The storage system features a whole range of power electronics to improve the entire system’s cost and availability. In addition, the racks can be controlled individually, offering a modular approach for optimal system utilization. By separately managing the racks rather than the whole packs, Huawei says it can increase the charge and discharge capacity by around 15% compared to a solution that relies on a centralized battery management system. On top of that, it can manage the mismatch between packs much better and determine the state-of-charge at high granularity. And that improves the lifetime of the battery.
In an array of, let’s say, 100 MW, Huawei says there is an advantage of arranging inverters, substations, and storage containers in blocks of 8.8 MW each. “If you were to cluster it around blocks of 100 MW, for example, you would need a lot of low-voltage cabling,” says Subramanian. He continues to explain that even with Huawei’s bipolar DC transmission system, it is better to use medium-voltage cabling for long-distance transmission to save on transmission losses and cable costs. So instead of having one substation and all the inverters and storage in one place, Huawei says it is better to have 12 substations and inverters cluster in a field of 100 MW.
Another highlight of the new solution is the ability to supply virtual inertia. Inertia in an electric system is a power system’s ability to compensate for sudden voltage drops and subsequent frequency deviations. If the load in a network is not perfectly aligned with the supply, the system’s voltage drops, decreasing the frequency. When the rate of change of a frequency deviation becomes too large – less than half a Hertz is enough – the network’s security system is triggered, and whole parts of a power grid will be islanded, causing widespread power outages. In a traditional power system, the large rotors inside thermal generators can compensate for the effect to some degree as the large rotor is subject to physical inertia and won’t change its rotational speed very suddenly.
When a power system features more than 30% of power electronics interfaced generation methods, there could be a risk of too little inertia being left in the grid to compensate for very sudden load changes.
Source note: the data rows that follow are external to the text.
-- ==== Sys2Proof/Machine/CanOpen.lean ====
section
/-! DEFINITION. CANopen FD: USDO, NMT, PDOs, SYNC, heartbeat and the EMCY proxy (R41 to R49, R51). -/

namespace Sys2Proof.Machine

/-! ### USDO (R42) -/

/-- The CAN path. -/
def canOrigin : Origin := ⟨.can, 0, 0, 0⟩

/-- Whether the node serves a bus: the dictionary runs and the controller has power. 0x1D00 enables what the device sends by itself
(R41); a bus that it disables still receives and is answered (R47). -/
def busServed (s : State) (bus : Nat) : Bool := dictOn s && (bus = 0 || can1On s)

/-- The abort code of a status. -/
def abortCode (st : Nat) : Nat := if st ≤ 9 then 0x080000F0 + st else st

/-- The accesses that retrieve a result, exempt from the limit of tickets (R50). -/
def retrieval (ix : Nat) : Bool := ix = 0x1FA0

/-- A download: a DOMAIN entry is one whole DOMAIN write from source CAN (R31). -/
def usdoDownload (s : State) (ix sub : Nat) (data : Bytes) (slow : Bool) : Nat × State :=
  if isDomain ix sub then
    let (st, s) := writeSegment s canOrigin ix sub 0 data
    if st ≠ 0 then (st, s) else endSegments s canOrigin noMsg ix sub data.length slow
  else entryWrite s canOrigin noMsg ix sub data slow

/-- A write of 0x1FA0 passes the limit of 16 tickets and has its own status. -/
def usdoWrite (s : State) (u : Usdo) (slow : Bool) : Nat × State :=
  if retrieval u.index then
    let e := entryStatus s canOrigin u.index u.sub
    if e ≠ 0 then (e, s)
    else if u.data.length ≠ 4 then (stLength, s) else applyWrite s canOrigin u.index u.sub u.data
  else if 16 ≤ openTickets s .can then (stBusy, s)
  else usdoDownload s u.index u.sub u.data slow

/-- An upload. -/
def usdoRead (s : State) (u : Usdo) (slow : Bool) : (Nat × Bytes) × State :=
  if retrieval u.index then entryRead s canOrigin u.index u.sub
  else if 16 ≤ openTickets s .can then ((stBusy, []), s)
  else if slow && readStatus s u.index u.sub = 0 then
    ((stPending, []), (openRead s canOrigin (dkey u.index u.sub) 0 (2 ^ 32)).2)
  else entryRead s canOrigin u.index u.sub

/-- A USDO transfer: addressed to this node and answered, or a broadcast write without an answer. A stopped node serves no USDO
(PRESUMED, log entry 39: CiA 301). -/
def usdoRequest (s : State) (u : Usdo) (slow : Bool) : State :=
  if !busServed s u.bus.val || s.net.nmt = .stopped || !(u.node = 0 || u.node = nodeIdOf s) then s
  else if u.node = 0 then (if u.write then (usdoWrite s u slow).2 else s)
  else
    let ((st, b), s) := if u.write then (((usdoWrite s u slow).1, []), (usdoWrite s u slow).2) else usdoRead s u slow
    emit s (if st = stOk then .usdo u.bus.val u.index u.sub b else .usdoAbort u.bus.val u.index u.sub (abortCode st))

def execUsdoRequest (t : Rrp) (u : Usdo) (slow : Bool) (s : State) : Out := .next (finish s (usdoRequest (atTime s t) u slow))

/-! ### NMT (R43) -/

/-- An NMT command for this node, or for all, on a bus that is served. -/
def nmtFor (s : State) (bus : Fin 2) (node : Nat) (f : State → State) : State :=
  if busServed s bus.val && (node = 0 || node = nodeIdOf s) then f s else s

def setNmt (s : State) (st : NmtState) : State := updNet s fun n => { n with nmt := st }

def execNmtStart (t : Rrp) (bus : Fin 2) (node : Nat) (s : State) : Out :=
  .next (finish s (nmtFor (atTime s t) bus node fun s => setNmt s .operational))

def execNmtStop (t : Rrp) (bus : Fin 2) (node : Nat) (s : State) : Out :=
  .next (finish s (nmtFor (atTime s t) bus node fun s => setNmt s .stopped))

def execNmtPreOperational (t : Rrp) (bus : Fin 2) (node : Nat) (s : State) : Out :=
  .next (finish s (nmtFor (atTime s t) bus node fun s => setNmt s .preOperational))

/-- The communication objects at their stored values, then the boot-up message and pre-operational (CiA 301). -/
def resetCommunication (s : State) : State :=
  let s := each s.store s fun s e =>
    if e.1 / 256 < 0x2000 && e.1 / 256 ≠ 0x1011 then { s with dict := SMap.set unsetVal s.dict e.1 e.2 } else s
  bootUp s

def execNmtResetNode (t : Rrp) (bus : Fin 2) (node : Nat) (s : State) : Out :=
  .next (finish s (nmtFor (atTime s t) bus node resetCommunication))

def execNmtResetCommunication (t : Rrp) (bus : Fin 2) (node : Nat) (s : State) : Out :=
  .next (finish s (nmtFor (atTime s t) bus node resetCommunication))

/-! ### PDOs (R44) -/

/-- Whether PDO k of a communication index is in use: valid COB-ID, operational, something mapped. -/
def pdoOn (s : State) (comm map k : Nat) : Bool :=
  dictOn s && s.net.nmt = .operational && !bit (entryNum s (comm + k) 1) 31 && entryNum s (map + k) 0 ≠ 0

/-- A mapped value written as an access on CAN. -/
def pdoWrite (s : State) (v : Nat) (b : Bytes) : State :=
  if v = 0 then s else (entryWrite s canOrigin noMsg (bits v 31 16) (bits v 15 8) b false).2

/-- Mapped values taken from a frame in turn. -/
def pdoValues : List Nat → Bytes → State → State
  | [], _, s => s
  | v :: vs, b, s =>
    let n := bits v 7 0 / 8
    pdoValues vs (b.drop n) (pdoWrite s v (b.take n))

/-- A receive PDO: a frame shorter than its mapping writes nothing (PRESUMED, log entry 39: CiA 301). -/
def rpdoReceive (s : State) (bus : Fin 2) (k : Nat) (data : Bytes) : State :=
  let vs := pdoMap s (0x1600 + k)
  if !busServed s bus.val || !pdoOn s 0x1400 0x1600 k || data.length < mapBytes vs then s else pdoValues vs data s

def execRpdoReceive (t : Rrp) (bus : Fin 2) (k : Fin 8) (data : Bytes) (s : State) : Out :=
  .next (finish s (rpdoReceive (atTime s t) bus k.val data))

/-- An expected RPDO is late: EMCY 0x8250, where its event timer runs. -/
def rpdoTimeout (s : State) (k : Nat) : State :=
  if pdoOn s 0x1400 0x1600 k && entryNum s (0x1400 + k) 5 ≠ 0 then commEmcy s 0x8250 else s

def execRpdoTimeout (t : Rrp) (k : Fin 8) (s : State) : Out := .next (finish s (rpdoTimeout (atTime s t) k.val))

/-- The bytes of mapped entries. -/
def pdoBytes : List Nat → State → Bytes × State
  | [], s => ([], s)
  | v :: vs, s =>
    let (b, s) := if v = 0 then ([], s) else readBytes s canOrigin (bits v 31 16) (bits v 15 8)
    let (bs, s) := pdoBytes vs s
    (b ++ bs, s)

/-- A transmit PDO on each enabled bus. -/
def tpdoSend (s : State) (k : Nat) : State :=
  if !pdoOn s 0x1800 0x1A00 k then s
  else
    let (b, s) := pdoBytes (pdoMap s (0x1A00 + k)) s
    canSend s (entryNum s (0x1800 + k) 1 % 2 ^ 29) b

def execTpdoSend (t : Rrp) (k : Fin 8) (s : State) : Out := .next (finish s (tpdoSend (atTime s t) k.val))

/-! ### SYNC and heartbeat (R45 to R47) -/

/-- SYNC at (f, 0, 0) of every k-th frame, with its counter byte where 0x1019 asks for one. -/
def syncProduce (s : State) : State :=
  let k := syncFrames s.tb.rate (entryNum s 0x1006 0)
  let wrap := entryNum s 0x1019 0
  let f := s.now.frame
  if !dictOn s || !bit (entryNum s 0x1005 0) 30 || entryNum s 0x1006 0 = 0 || s.net.syncStopped || k = 0 ||
      rrpPos s.now ≠ 0 || f % k ≠ 0 || !(s.net.nmt = .operational || s.net.nmt = .preOperational) then s
  else canSend s (entryNum s 0x1005 0 % 2 ^ 29) (if wrap = 0 then [] else leBytes 1 (f / k % wrap + 1))

def execSyncProduce (t : Rrp) (s : State) : Out := .next (finish s (syncProduce (atTime s t)))

/-- The NMT state as the heartbeat carries it (CiA 301). -/
def nmtCode : NmtState → Nat
  | .initialising => 0
  | .stopped => 4
  | .operational => 5
  | .preOperational => 127

/-- The heartbeat; 0x1017 0 disables it. -/
def heartbeat (s : State) : State :=
  if !dictOn s || entryNum s 0x1017 0 = 0 then s else canSend s (0x700 + nodeIdOf s) (leBytes 1 (nmtCode s.net.nmt))

def execHeartbeatSend (t : Rrp) (s : State) : Out := .next (finish s (heartbeat (atTime s t)))

/-! ### EMCY proxy (R49) -/

/-- EMCY Proxy Enable. -/
def proxyOn (s : State) : Bool :=
  match viewProfile s 0x1D01 0 with
  | some v => v.toNat = 1
  | none => entryNum s 0x1D01 0 = 1

/-- An EMCY cell of another node: sent for it, under its inhibit time. -/
def emcyProxy (s : State) (node : Nat) (b : Bytes) : State :=
  if !dictOn s || !proxyOn s || node = nodeIdOf s then s
  else sendEmcy s ⟨u16 b 0, u32 b 3, u8 b 7, s.now, node, some (padTo 8 b)⟩

def execEmcyProxy (t : Rrp) (node : Nat) (emcy : Bytes) (s : State) : Out :=
  .next (finish s (emcyProxy (atTime s t) node emcy))

end Sys2Proof.Machine
end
Therefore, in preparation for assuming the position as the mainstream power source, Huawei gave its inverters the ability to supply virtual inertia.
Though real inertia comes instantaneously, it is good enough to supply the voltage, and hence frequency, injection within one second. “Already we see a market for this grid stability application in Ireland, and the United Kingdom, but also in Finland and the Nordics, and in Australia,” says Subramanian. He believes these abilities could become mandatory requirements in other markets in the near future.